Quelli che non arretravano di un centesimo sulle somme messe in bilancio per pensioni a quota cento e reddito e pensioni di cittadinanza stanno facendo lemme lemme una manovra a “U” con annessa retromarcia. Dopo balconate dimaiane e esposizionedi petti più o meno villosi salviniani, ora è giunta l’ora del mettere la coda tra le gambe e arrivare a più miti consigli.

Se per le pensioni si fà strada una serie di finestre che ridurrebbero la spesa da circa 6 miliardi di euro a poco più di 2 per il 2019, ben diversa è la strada per il reddito di cittadinanza, dove la sparata è stata decisamente troppo forte per poterla riportare a più miti consigli. Il perché è presto detto. Il sussidio promesso dai Cinquestelle in quella campagna elettorale che soprattutto al Sud ha permesso la raccolta di voti e di consenso a mani bassi e Luigi Di Maio e compagni è praticamente di impossibile attuazione. Almeno nelle modalità strombazzate urbi et orbi dai pentastellati.

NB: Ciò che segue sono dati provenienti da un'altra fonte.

-- ==== Sys2Proof/Machine/Operands.lean ====
section
/-! DEFINITION. The addressing modes (spec/30_encoding.md R103 to R115) and the shapes instructions share: a form that
reads its operand, one that stores, one that reads and writes back, a branch. Every shape sets `cyc` to its row's base
count and penalty (R122 to R124) before its bus write, which may add the DMA cost, and ends by advancing PC (R121). -/

namespace Sys2Proof.Machine

/-- An effective address with the page-cross condition `px`. -/
structure EffAddr where
  addr : Word
  px : Bool
deriving DecidableEq, Repr

/-- Two addresses lie in different pages. -/
def pageDiffers (u v : Word) : Bool := (u &&& 0xFF00) != (v &&& 0xFF00)

/-- An indexed address with its page-cross condition (R110, R111, R114): the sum wraps modulo 65536. -/
def indexed (base : Word) (index : Byte) : EffAddr :=
  { addr := base + zext16 index, px := pageDiffers base (base + zext16 index) }

/-- The effective address of an operand (R106 to R111, R113, R114), with the state after the pointer reads of the two
indirect modes. -/
def resolve (o : MemOperand) (s : State) : EffAddr × State :=
  match o with
  | .zp b => ({ addr := zext16 b, px := false }, s)
  | .zpx b => ({ addr := zext16 (b + s.x), px := false }, s)
  | .zpy b => ({ addr := zext16 (b + s.y), px := false }, s)
  | .abs w => ({ addr := w, px := false }, s)
  | .abx w => (indexed w s.x, s)
  | .aby w => (indexed w s.y, s)
  | .izx b => ({ addr := (memRead16zp (b + s.x) s).1, px := false }, (memRead16zp (b + s.x) s).2)
  | .izy b => (indexed (memRead16zp b s).1 s.y, (memRead16zp b s).2)

/-- The length of an instruction with this operand (R100). -/
def memLength (o : MemOperand) : Nat := o.toOperand.mode.length

/-- R123's penalty for the forms that read their operand. -/
def pagePenalty (e : EffAddr) : Nat := if e.px then 1 else 0

/-- A one-byte instruction of mode IMP or ACC that makes no bus access: effect, cost, next address. -/
def implied (base : Nat) (f : State → State) (s : State) : Result State :=
  .next (advance 1 (f (s.setCyc base)))

/-- The immediate form (R105) of an instruction that reads an operand byte. -/
def readImm (base : Nat) (f : Byte → State → State) (b : Byte) (s : State) : Result State :=
  .next (advance 2 (f b (s.setCyc base)))

/-- A memory form of an instruction that reads its operand: pointer reads, the operand read, the effect (R102). -/
def readMem (base : Nat) (f : Byte → State → State) (o : MemOperand) (s : State) : Result State :=
  let e := resolve o s
  let m := busRead e.1.addr e.2
  .next (advance (memLength o) (f m.1 (m.2.setCyc (base + pagePenalty e.1))))

/-- A store (R134 to R136): pointer reads, then one write; a fixed cost. -/
def storeMem (base : Nat) (v : Byte) (o : MemOperand) (s : State) : Result State :=
  let e := resolve o s
  .next (advance (memLength o) (busWrite e.1.addr v (e.2.setCyc base)))

/-- A read-modify-write memory form (R156, R159, R170): one read, then one write of the same address; a fixed cost. -/
def modifyMem (base : Nat) (f : Byte → Byte → Byte × Byte) (o : MemOperand) (s : State) : Result State :=
  let e := resolve o s
  let m := busRead e.1.addr e.2
  let r := f m.1 m.2.p
  .next (advance (memLength o) ((busWrite e.1.addr r.1 (m.2.setCyc base)).setP r.2))

/-- A shift or rotate of the accumulator (R104, R170). -/
def modifyAcc (base : Nat) (f : Byte → Byte → Byte × Byte) (s : State) : Result State :=
  implied base (fun s => let r := f s.a s.p; (s.setA r.1).setP r.2) s

/-- The branch target (R115). -/
def branchTarget (pc : Word) (off : Byte) : Word := pc + 2 + sext16 off

/-- The common branch operation (43_branches.md R190, 30_encoding.md R124). -/
def branchIf (cond : Bool) (off : Byte) (s : State) : Result State :=
  let next := s.pc + 2
  let target := branchTarget s.pc off
  if cond then .next ((s.setCyc (2 + 1 + if pageDiffers next target then 1 else 0)).setPc target)
  else .next ((s.setCyc 2).setPc next)

end Sys2Proof.Machine
end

La promessa era di erogare 780 euro al mese a 9 milioni di italiani indigenti. L’esempio propalato dalla propaganda pentastellata era chiaro e netto: «se in una famiglia di 3 persone in affitto, la madre e il padre sono disoccupati e hanno un figlio maggiorenne a carico, la misura del reddito di cittadinanza è piena, ovvero 780 euro per la madre e 780 euro per il padre, per un importo totale di 1.560 euro al mese». Una vera e propria manna, specie al Sud dove la vita costa decisamente meno che al Nord e 1.560 euro al mese a famigliasono una bella sommetta, anche se si deve pagare l’affitto di casa.

Peccato che questa manna cozzi contro l’aritmetica e, soprattutto, con i conti del bilancio dello Stato. Se si prendono 9 milioni di aventi diritto cui spetterebbero ogni anno 9.360 euro ciascuno (la moltiplicazione di 780 euro/mese per 12 mesi), risulta un totale di ben 84 miliardi di euro, qualcosa decisamente più alto dei 9 miliardi messi a bilancio per la bisogna pentastellata nel 2019.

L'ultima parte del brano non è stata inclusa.